Lotfield et al. showed that metabolomic assessment of the microbiome by ultra-performance liquid chromatography and high resolution/tandem mass spectrometry was stable and accurate (albeit with a degree of bias affecting certain metabolite groups) when analysed directly from gFOBT samples but not from FIT samples [22]. This suggests that different methods of sample collection may be more or less appropriate dependent upon the method of microbiome analysis.

These studies have assessed methods of microbiome sample collection from healthy volunteers. Baxter et al. [23] have analysed the microbiome directly from processed FIT from subjects with normal bowels, colorectal adenomas or carcinomas. Their study comes with the caveat that some of the stool samples were collected after bowel preparation and colonoscopy; samples were stored at −80 °C before being thawed and transferred to FIT; FIT was refrigerated for up to 2 days, processed, then stored at −20 °C before being thawed for microbiome analysis. The study demonstrated that a screening model to discriminate between healthy controls and subjects with any colonic lesion had a similar area under the ROC curve whether microbiome analysis was performed directly from FIT samples or whole stool samples.

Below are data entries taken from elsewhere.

-- ==== Sys2Proof/Laws/Operations.lean ====
section
/-! SUPPORT. One lemma per shared operation that says everything it does; proofs about instructions cite these and
do not unfold the operations. -/

namespace Sys2Proof.Laws

open Sys2Proof.Machine

/-! ### Memory, stack and PC -/

theorem read_eq (s : State) (addr : Word) : s.read addr = Memory.read s.mem addr.toNat := rfl

theorem write_eq (s : State) (addr : Word) (v : Byte) :
    s.write addr v = { s with mem := Memory.write s.mem addr.toNat v } := rfl

/-- Writing bytes one after the other touches memory only. -/
theorem writeBytes_eq (bytes : List Byte) (s : State) (addr : Word) :
    s.writeBytes addr bytes = { s with mem := (s.writeBytes addr bytes).mem } := by
  induction bytes generalizing s addr with
  | nil => rfl
  | cons b rest ih =>
    simp only [State.writeBytes]
    rw [ih (s.write addr b) (addr + 1)]
    rfl

/-- Writing bytes keeps the canonical form of memory. -/
theorem wf_writeBytes (bytes : List Byte) (s : State) (addr : Word) (h : Memory.wf s.mem = true) :
    Memory.wf (s.writeBytes addr bytes).mem = true := by
  induction bytes generalizing s addr with
  | nil => exact h
  | cons b rest ih => exact ih _ _ (wf_write _ _ _ addr.isLt h)

@[simp] theorem stackAddr_toNat (sp : Byte) : (stackAddr sp).toNat = 0x100 + sp.toNat := by
  have := sp.isLt
  simp [stackAddr, Config.stackBase]
  omega

theorem push8_eq (s : State) (v : Byte) :
    s.push8 v = { s with mem := Memory.write s.mem (stackAddr s.sp).toNat v, sp := s.sp - 1 } := rfl

theorem pull8_eq (s : State) :
    s.pull8 = (Memory.read s.mem (stackAddr (s.sp + 1)).toNat, { s with sp := s.sp + 1 }) := rfl

theorem push16_eq (s : State) (w : Word) :
    s.push16 w = { s with
      mem := Memory.write (Memory.write s.mem (stackAddr s.sp).toNat (highByte w)) (stackAddr (s.sp - 1)).toNat
        (lowByte w)
      sp := s.sp - 1 - 1 } := rfl

theorem pull16_eq (s : State) :
    s.pull16 = (joinBytes (Memory.read s.mem (stackAddr (s.sp + 1 + 1)).toNat)
      (Memory.read s.mem (stackAddr (s.sp + 1)).toNat), { s with sp := s.sp + 1 + 1 }) := rfl

theorem read16_toNat (s : State) (addr : Word) :
    (s.read16 addr).toNat =
      256 * (Memory.read s.mem ((addr.toNat + 1) % 65536)).toNat + (Memory.read s.mem addr.toNat).toNat := by
  simp [State.read16, read_eq]

/-- The high byte comes from the next address of the same page (R102, R103, R200). -/
theorem readWordInPage_toNat (s : State) (addr : Word) :
    (s.readWordInPage addr).toNat =
      256 * (Memory.read s.mem (addr.toNat / 256 * 256 + (addr.toNat + 1) % 256)).toNat +
        (Memory.read s.mem addr.toNat).toNat := by
  have h : (joinBytes (highByte addr) (lowByte addr + 1)).toNat =
      addr.toNat / 256 * 256 + (addr.toNat + 1) % 256 := by
    simp
    omega
  simp only [State.readWordInPage, read_eq, joinBytes_toNat, h]

/-- PC past the opcode byte and then past `n` more bytes. -/
theorem pc_past (pc : Word) (n : Nat) : pc + 1#16 + BitVec.ofNat 16 n = pc + BitVec.ofNat 16 (n + 1) := by
  apply BitVec.eq_of_toNat_eq
  simp
  omega

/-! ### The resolver -/

theorem withEA_of_ok (s : State) (m : Operand) (rule : Word → State) (ea : Word) (h : m.resolve s = .ok ea) :
    s.withEA m rule = rule ea := by
  simp [State.withEA, h]

/-- The nine memory tags resolve (R95 to R103). -/
theorem resolve_ok (m : Operand) (s : State) (h : m ≠ .noneAddressing) : ∃ ea, m.resolve s = .ok ea := by
  cases m <;> first | exact ⟨_, rfl⟩ | exact absurd rfl h

/-! ### The forms of the instructions: `ea` is what the resolver gives past the opcode byte -/

section

variable (s : State) (m : Operand) (ea : Word) (h : m.resolve s.pastOpcode = .ok ea)

include h

theorem loadForm_eq (r : Reg) :
    loadForm r m s = { (s.setReg r (m.fetch ea s)) with
      p := setZN (m.fetch ea s) s.p
      pc := s.pc + BitVec.ofNat 16 (m.size + 1) } := by
  have hf : m.fetch ea s.pastOpcode = m.fetch ea s := by cases m <;> rfl
  simp only [loadForm, withEA_of_ok _ _ _ _ h, hf]
  cases r <;> simp [State.setReg, State.pastOpcode, State.pastOperands, State.setA, State.setX, State.setY,
    State.setP, State.setPc, pc_past]

theorem storeForm_eq (r : Reg) :
    storeForm r m s = { s with
      mem := Memory.write s.mem ea.toNat (s.reg r)
      pc := s.pc + BitVec.ofNat 16 (m.size + 1) } := by
  simp only [storeForm, withEA_of_ok _ _ _ _ h]
  cases r <;> simp [State.reg, State.write, State.pastOpcode, State.pastOperands, State.setMem, State.setPc, pc_past]

theorem accumulatorForm_eq (f : Byte → Byte → Byte → Byte × Byte) :
    accumulatorForm f m s = { s with
      a := (f s.a (m.fetch ea s) s.p).1
      p := (f s.a (m.fetch ea s) s.p).2
      pc := s.pc + BitVec.ofNat 16 (m.size + 1) } := by
  have hf : m.fetch ea s.pastOpcode = m.fetch ea s := by cases m <;> rfl
  simp only [accumulatorForm, withEA_of_ok _ _ _ _ h, hf]
  simp [State.pastOpcode, State.pastOperands, State.setA, State.setP, State.setPc, pc_past]

theorem compareForm_eq (r : Reg) :
    compareForm r m s = { s with
      p := compareFlags (s.reg r) (m.fetch ea s) s.p
      pc := s.pc + BitVec.ofNat 16 (m.size + 1) } := by
  have hf : m.fetch ea s.pastOpcode = m.fetch ea s := by cases m <;> rfl
  simp only [compareForm, withEA_of_ok _ _ _ _ h, hf]
  cases r <;> simp [State.reg, State.pastOpcode, State.pastOperands, State.setP, State.setPc, pc_past]

theorem bitTestForm_eq :
    bitTestForm m s = { s with
      p := bitTestFlags s.a (m.fetch ea s) s.p
      pc := s.pc + BitVec.ofNat 16 (m.size + 1) } := by
  have hf : m.fetch ea s.pastOpcode = m.fetch ea s := by cases m <;> rfl
  simp only [bitTestForm, withEA_of_ok _ _ _ _ h, hf]
  simp [State.pastOpcode, State.pastOperands, State.setP, State.setPc, pc_past]

theorem readModifyWrite_eq (f : Byte → Byte → Byte × Byte) :
    readModifyWrite f m s = { s with
      mem := Memory.write s.mem ea.toNat (f (m.fetch ea s) s.p).1
      p := (f (m.fetch ea s) s.p).2
      pc := s.pc + BitVec.ofNat 16 (m.size + 1) } := by
  have hf : m.fetch ea s.pastOpcode = m.fetch ea s := by cases m <;> rfl
  simp only [readModifyWrite, withEA_of_ok _ _ _ _ h, hf]
  simp [State.pastOpcode, State.pastOperands, State.write, State.setMem, State.setP, State.setPc, pc_past]

end

section

variable (s : State)

theorem transferForm_eq (v : Byte) (r : Reg) :
    transferForm v r s = { (s.setReg r v) with p := setZN v s.p, pc := s.pc + 1 } := by cases r <;> rfl

theorem onAccumulator_eq (f : Byte → Byte → Byte × Byte) :
    onAccumulator f s = { s with a := (f s.a s.p).1, p := (f s.a s.p).2, pc := s.pc + 1 } := rfl

theorem onIndex_eq (f : Byte → Byte → Byte × Byte) (r : Reg) :
    onIndex f r s = { (s.setReg r (f (s.reg r) s.p).1) with p := (f (s.reg r) s.p).2, pc := s.pc + 1 } := by
  cases r <;> rfl

theorem branchForm_eq (f : Flag) (want : Bool) (off : Byte) :
    branchForm f want off s = { s with
      pc := if getFlag f s.p = want then s.pc + 1 + 1 + sext16 off else s.pc + 1 + 1 } := by
  by_cases h : getFlag f s.p = want <;>
    simp [branchForm, h, State.pastOpcode, State.pastOperands, State.setPc]

theorem jumpAbsolute_eq (target : Word) : jumpAbsolute target s = { s with pc := target } := rfl

theorem jumpIndirect_eq (ptr : Word) : jumpIndirect ptr s = { s with pc := s.readWordInPage ptr } := rfl

theorem callSubroutine_eq (target : Word) :
    callSubroutine target s = { (s.push16 (s.pc + 1 + 1)) with pc := target } := rfl

theorem returnFromSubroutine_eq :
    returnFromSubroutine s = { s with pc := s.pull16.1 + 1, sp := s.sp + 1 + 1 } := rfl

theorem returnFromInterrupt_eq :
    s.pastOpcode.returnFromInterrupt = { s with
      p := Memory.read s.mem (stackAddr (s.sp + 1)).toNat &&& 0xCF
      pc := joinBytes (Memory.read s.mem (stackAddr (s.sp + 1 + 1 + 1)).toNat)
        (Memory.read s.mem (stackAddr (s.sp + 1 + 1)).toNat)
      sp := s.sp + 1 + 1 + 1 } := rfl

theorem flagForm_eq (f : Flag) (b : Bool) : flagForm f b s = { s with p := putFlag f b s.p, pc := s.pc + 1 } := rfl

theorem pullAccumulator_eq :
    pullAccumulator s = { s with
      a := s.pull8.1
      p := setZN s.pull8.1 s.p
      sp := s.sp + 1
      pc := s.pc + 1 } := rfl

theorem pullStatus_eq :
    pullStatus s = { s with p := pulledStatus s.pull8.1, sp := s.sp + 1, pc := s.pc + 1 } := rfl

end

/-! ### Host accesses -/

/-- A host access leaves the run state, `armed` and the host's coming moves as they are. -/
theorem hostAccess_keeps (s : State) (what : HostAccess) :
    (s.hostAccess what).run = s.run ∧ (s.hostAccess what).armed = s.armed ∧
    (s.hostAccess what).hook = s.hook ∧ (s.hostAccess what).pending = s.pending := by
  cases what with
  | readMem addr => exact ⟨rfl, rfl, rfl, rfl⟩
  | writeMem addr v => exact ⟨rfl, rfl, rfl, rfl⟩
  | readReg r => exact ⟨rfl, rfl, rfl, rfl⟩
  | writeReg r v => cases r <;> exact ⟨rfl, rfl, rfl, rfl⟩

theorem hostAccesses_keep (whats : List HostAccess) (s : State) :
    (s.hostAccesses whats).run = s.run ∧ (s.hostAccesses whats).armed = s.armed ∧
    (s.hostAccesses whats).hook = s.hook ∧ (s.hostAccesses whats).pending = s.pending := by
  induction whats generalizing s with
  | nil => exact ⟨rfl, rfl, rfl, rfl⟩
  | cons what rest ih =>
    obtain ⟨h1, h2, h3, h4⟩ := hostAccess_keeps s what
    obtain ⟨i1, i2, i3, i4⟩ := ih (s.hostAccess what)
    exact ⟨i1.trans h1, i2.trans h2, i3.trans h3, i4.trans h4⟩

/-- A host access keeps the canonical form of memory. -/
theorem wf_hostAccess (s : State) (what : HostAccess) (h : Memory.wf s.mem = true) :
    Memory.wf (s.hostAccess what).mem = true := by
  cases what with
  | readMem addr => exact h
  | writeMem addr v => exact wf_write _ _ _ addr.isLt h
  | readReg r => exact h
  | writeReg r v => cases r <;> exact h

theorem wf_hostAccesses (whats : List HostAccess) (s : State) (h : Memory.wf s.mem = true) :
    Memory.wf (s.hostAccesses whats).mem = true := by
  induction whats generalizing s with
  | nil => exact h
  | cons what rest ih => exact ih _ (wf_hostAccess s what h)

end Sys2Proof.Laws
end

As an alternative to stool, Westenbrink et al. analysed microbiome-related volatile organic compounds from urine [24] and described a similar sensitivity for the detection of colorectal cancer as gFOBT or FIT.

Conclusion
Research suggests that there is potential for microbiome analysis to both augment and to be integrated with existing screening methods. The landscape of colorectal cancer screening is changing [25]; it seems likely that a more sophisticated, multifactorial screening tool will be adopted. Microbiome analysis is likely to contribute and may even offer information beyond that of screening, e.g. prevention or treatment targets [26]. Furthermore, collection of longitudinal, population-based microbiome data via national screening programmes will transform the field of microbiome research.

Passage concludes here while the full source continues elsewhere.